- Problem to work on
What you return must match the records word for word.
(Given information begins)
/-- Whether a sum takes a lane's next contribution. -/
def Sum.takes (x : Sum) (l : Lane) (lane : Nat) : Bool :=
  x.stack == lane / 64 && x.lctr == l.lctr && x.k == l.sends && x.result == none && !x.written &&
    x.alone == (if l.alone then some l.group else none) && !x.absent.contains (lane / 16 % 4) &&
    x.contribs.all (fun c => c.lane != lane && (c.lane / 16 != lane / 16 || c.group == l.group))

/-- Sums of a group that have not been written (R347). -/
def State.openSums (s : State) (l : Lane) (lane : Nat) : Nat :=
  (s.sums.filter (fun x => !x.2.written && x.2.contribs.any (fun c => c.lane / 16 = lane / 16 && c.group == l.group))).length

/-- The records of a sum that is opened: one for the group alone, or one for each stack of the launch. -/
def State.openSum (s : State) (l : Lane) (lane : Nat) : State :=
  let stackIds := if l.alone then [lane / 64] else ((s.sumCores l.lctr lane).map (· / 4)).eraseDups
  let fresh (st : Nat) : Sum :=
    { stack := st, lctr := l.lctr, k := l.sends, alone := if l.alone then some l.group else none, inst := s.nextSum,
      contribs := [], absent := [], absentAt := 0, result := none, relay := none, written := false }
  { s with nextSum := s.nextSum + stackIds.length,
           sums := stackIds.zipIdx.foldl (fun m p => SMap.put m (s.nextSum + p.2) (fresh p.1)) s.sums }

/-- The sum that takes a lane's next contribution. -/
def State.sumFor (s : State) (l : Lane) (lane : Nat) : Option Nat := (s.sums.find? (fun x => x.2.takes l lane)).map (·.1)

/-- Whether a lane's group has contributed to a sum already (R347). -/
def State.groupIn (s : State) (sum : Option Nat) (l : Lane) (lane : Nat) : Bool :=
  (sum.bind (SMap.find s.sums)).any (fun x => x.contribs.any (fun c => c.lane / 16 == lane / 16 && c.group == l.group))

/-- Ranges of lane scratch that the write of a k-th sum takes (R326). -/
def slotRanges (k n : Nat) (merge : Bool) : List (Nat × Nat) :=
  let a := 0x3F000 + 1024 * (k % 4)
  let b := 0x3EFE0 + 8 * (k % 4)
  (a, a + 4 * n) :: (if merge then [(b, b + 8)] else [])

/-- Whether a lane is the lowest of its push group, which may receive the group's sums (R326, R347). -/
def Lane.lowest (l : Lane) (lane : Nat) : Bool := (groupLanes lane l.group).head? == some lane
(Given information ends)
- Answer space
/-- Whether a sum takes a lane's next contribution. -/
def Sum.takes (x : Sum) (l : Lane) (lane : Nat) : Bool :=
  x.stack == lane / 64 && x.lctr == l.lctr && x.k == l.sends && x.result == none && !x.written &&
    x.alone == (if l.alone then some l.group else none) && !x.absent.contains (lane / 16 % 4) &&
    x.contribs.all (fun c => c.lane != lane && (c.lane / 16 != lane / 16 || c.group == l.group))

/-- Sums of a group that have not been written (R347). -/
def State.openSums (s : State) (l : Lane) (lane : Nat) : Nat :=
  (s.sums.filter (fun x => !x.2.written && x.2.contribs.any (fun c => c.lane / 16 = lane / 16 && c.group == l.group))).length

/-- The records of a sum that is opened: one for the group alone, or one for each stack of the launch. -/
def State.openSum (s : State) (l : Lane) (lane : Nat) : State :=
  let stackIds := if l.alone then [lane / 64] else ((s.sumCores l.lctr lane).map (· / 4)).eraseDups
  let fresh (st : Nat) : Sum :=
    { stack := st, lctr := l.lctr, k := l.sends, alone := if l.alone then some l.group else none, inst := s.nextSum,
      contribs := [], absent := [], absentAt := 0, result := none, relay := none, written := false }
  { s with nextSum := s.nextSum + stackIds.length,
           sums := stackIds.zipIdx.foldl (fun m p => SMap.put m (s.nextSum + p.2) (fresh p.1)) s.sums }

/-- The sum that takes a lane's next contribution. -/
def State.sumFor (s : State) (l : Lane) (lane : Nat) : Option Nat := (s.sums.find? (fun x => x.2.takes l lane)).map (·.1)

/-- Whether a lane's group has contributed to a sum already (R347). -/
def State.groupIn (s : State) (sum : Option Nat) (l : Lane) (lane : Nat) : Bool :=
  (sum.bind (SMap.find s.sums)).any (fun x => x.contribs.any (fun c => c.lane / 16 == lane / 16 && c.group == l.group))

/-- Ranges of lane scratch that the write of a k-th sum takes (R326). -/
def slotRanges (k n : Nat) (merge : Bool) : List (Nat × Nat) :=
  let a := 0x3F000 + 1024 * (k % 4)
  let b := 0x3EFE0 + 8 * (k % 4)
  (a, a + 4 * n) :: (if merge then [(b, b + 8)] else [])

/-- Whether a lane is the lowest of its push group, which may receive the group's sums (R326, R347). -/
def Lane.lowest (l : Lane) (lane : Nat) : Bool := (groupLanes lane l.group).head? == some lane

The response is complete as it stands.